Solomon v. Bell Atlantic Corp.

9 A.D.3d 49, 777 N.Y.S.2d 50
CourtAppellate Division of the Supreme Court of the State of New York
DecidedMay 13, 2004
StatusPublished
Cited by55 cases

This text of 9 A.D.3d 49 (Solomon v. Bell Atlantic Corp.) is published on Counsel Stack Legal Research, covering Appellate Division of the Supreme Court of the State of New York primary law. Counsel Stack provides free access to over 12 million legal documents including statutes, case law, regulations, and constitutions.

Bluebook
Solomon v. Bell Atlantic Corp., 9 A.D.3d 49, 777 N.Y.S.2d 50 (N.Y. Ct. App. 2004).

Opinion

OPINION OF THE COURT

Ellerin, J.

The issue before us is whether class certification was proper in this action for damages for defendants’ alleged violations of General Business Law §§ 349 and 350 in the marketing of their Digital Subscriber Line (DSL) Internet access service.

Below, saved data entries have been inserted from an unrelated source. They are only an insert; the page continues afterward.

-- ==== Sys2Proof/Laws/Tbl.lean ====
section
/-! SUPPORT. What a sparse table reads after a write, and that every write keeps its canonical form. -/

namespace Sys2Proof

variable {α : Type}

/-- Looking a key up among the entries that a test on keys keeps. -/
theorem lookup_filter_fst (P : Nat → Bool) (q : Nat) (m : Tbl α) :
    (m.filter fun e => P e.1).lookup q = if P q then m.lookup q else none := by
  match m with
  | [] => simp
  | (j, w) :: low =>
    have next := lookup_filter_fst P q low
    have apart : q ≠ j → (q == j) = false := beq_eq_false_iff_ne.mpr
    cases kept : P j <;> rw [List.filter_cons, List.lookup_cons] <;> grind

/-- What a key reads in a table with `new` put at `k`. -/
theorem Tbl.get_splice (d : α) (m : Tbl α) (k q : Nat) (new : Option α) :
    (m.splice k new).get d q = if q = k then new.getD d else m.get d q := by
  rw [Tbl.get, Tbl.splice, List.lookup_append, List.lookup_append,
    lookup_filter_fst (fun j => decide (j < k)), lookup_filter_fst (fun j => decide (k < j))]
  rcases Nat.lt_trichotomy q k with below | rfl | above
  · have other : (q == k) = false := beq_eq_false_iff_ne.mpr (Nat.ne_of_lt below)
    cases new <;> simp [Tbl.get, below, Nat.ne_of_lt below, Nat.lt_asymm below, List.lookup_cons, other]
  · cases new <;> simp
  · have other : (q == k) = false := beq_eq_false_iff_ne.mpr (Nat.ne_of_gt above)
    cases new <;> simp [Tbl.get, above, Nat.ne_of_gt above, Nat.lt_asymm above, List.lookup_cons, other]

/-- An entry that has just been listed is read. -/
@[simp] theorem Tbl.get_put_self (d : α) (m : Tbl α) (k : Nat) (v : α) : (m.put k v).get d k = v := by
  simp [Tbl.put, Tbl.get_splice]

/-- What has been written is read. -/
@[simp] theorem Tbl.get_set_self [DecidableEq α] (d : α) (m : Tbl α) (k : Nat) (v : α) : (m.set d k v).get d k = v := by
  simp only [Tbl.set, Tbl.get_splice]
  by_cases plain : v = d <;> simp [plain]

/-- A write leaves every other key's value. -/
theorem Tbl.get_set_ne [DecidableEq α] (d : α) (m : Tbl α) {k q : Nat} (v : α) (h : q ≠ k) :
    (m.set d k v).get d q = m.get d q := by
  simp [Tbl.set, Tbl.get_splice, h]

/-- The canonical form in words: the keys rise and no entry holds the default value. -/
theorem Tbl.wf_iff [DecidableEq α] (d : α) (m : Tbl α) :
    Tbl.wf d m = true ↔ m.Pairwise (fun x y => x.1 < y.1) ∧ ∀ e ∈ m, e.2 ≠ d := by
  simp only [Tbl.wf, Bool.and_eq_true, decide_eq_true_eq, List.all_eq_true, List.pairwise_map]

/-- A write keeps the canonical form: equal tables are equal data. -/
theorem Tbl.wf_set [DecidableEq α] (d : α) (m : Tbl α) (k : Nat) (v : α) (h : Tbl.wf d m = true) :
    Tbl.wf d (m.set d k v) = true := by
  obtain ⟨rising, values⟩ := (Tbl.wf_iff d m).mp h
  refine (Tbl.wf_iff d _).mpr ?_
  simp only [Tbl.set, Tbl.splice, List.append_assoc, List.pairwise_append, List.mem_append, List.mem_filter]
  refine ⟨⟨rising.filter _, ⟨?_, rising.filter _, ?_⟩, ?_⟩, ?_⟩
  all_goals by_cases plain : v = d
  all_goals simp [plain] <;> grind

end Sys2Proof
end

Plaintiffs in these three consolidated cases are consumers who subscribed to defendants’ DSL service, which makes possible access to the Internet via telephone lines without disrupting telephone service. Defendants have provided DSL service in areas where they provide local telephone service since July 1999 and have marketed it in a wide variety of media, including their Web site. Until August 2000, DSL was described on the Web site as “fast—High speed Internet access service up to 126x faster than your 56K modem,” “dedicated—You’re always connected—no dialing in and no busy signals, ever!,” “convenient—Allows you to talk on the phone and use the Internet simultaneously—on the same line!,” and “simple—Works on your existing phone line and our self-installation kit can be set up in minutes.” Plaintiffs claim that these representations are false and/or misleading and that defendants are in violation of General Business Law §§ 349 and 350.

Plaintiffs assert that, contrary to defendants’ representations, DSL does not offer speeds up to 126 times faster than a 56k [51]*51modem and that in fact “the practical speed of the service rarely, if ever, approaches the high speed of 126 x 56k”; that subscribers are not always connected but in fact “suffer frequent and regular interruptions”; and that the service is not simple and cannot be set up within minutes and that “[a] substantial number of purchasers are unable to use the self-installation kits.” They also assert that, contrary to defendants’ advertising, their technical support of DSL is “inadequate.” Plaintiffs allege that they have been injured by “[paying] for and [being] charged for DSL Service that they are not receiving.”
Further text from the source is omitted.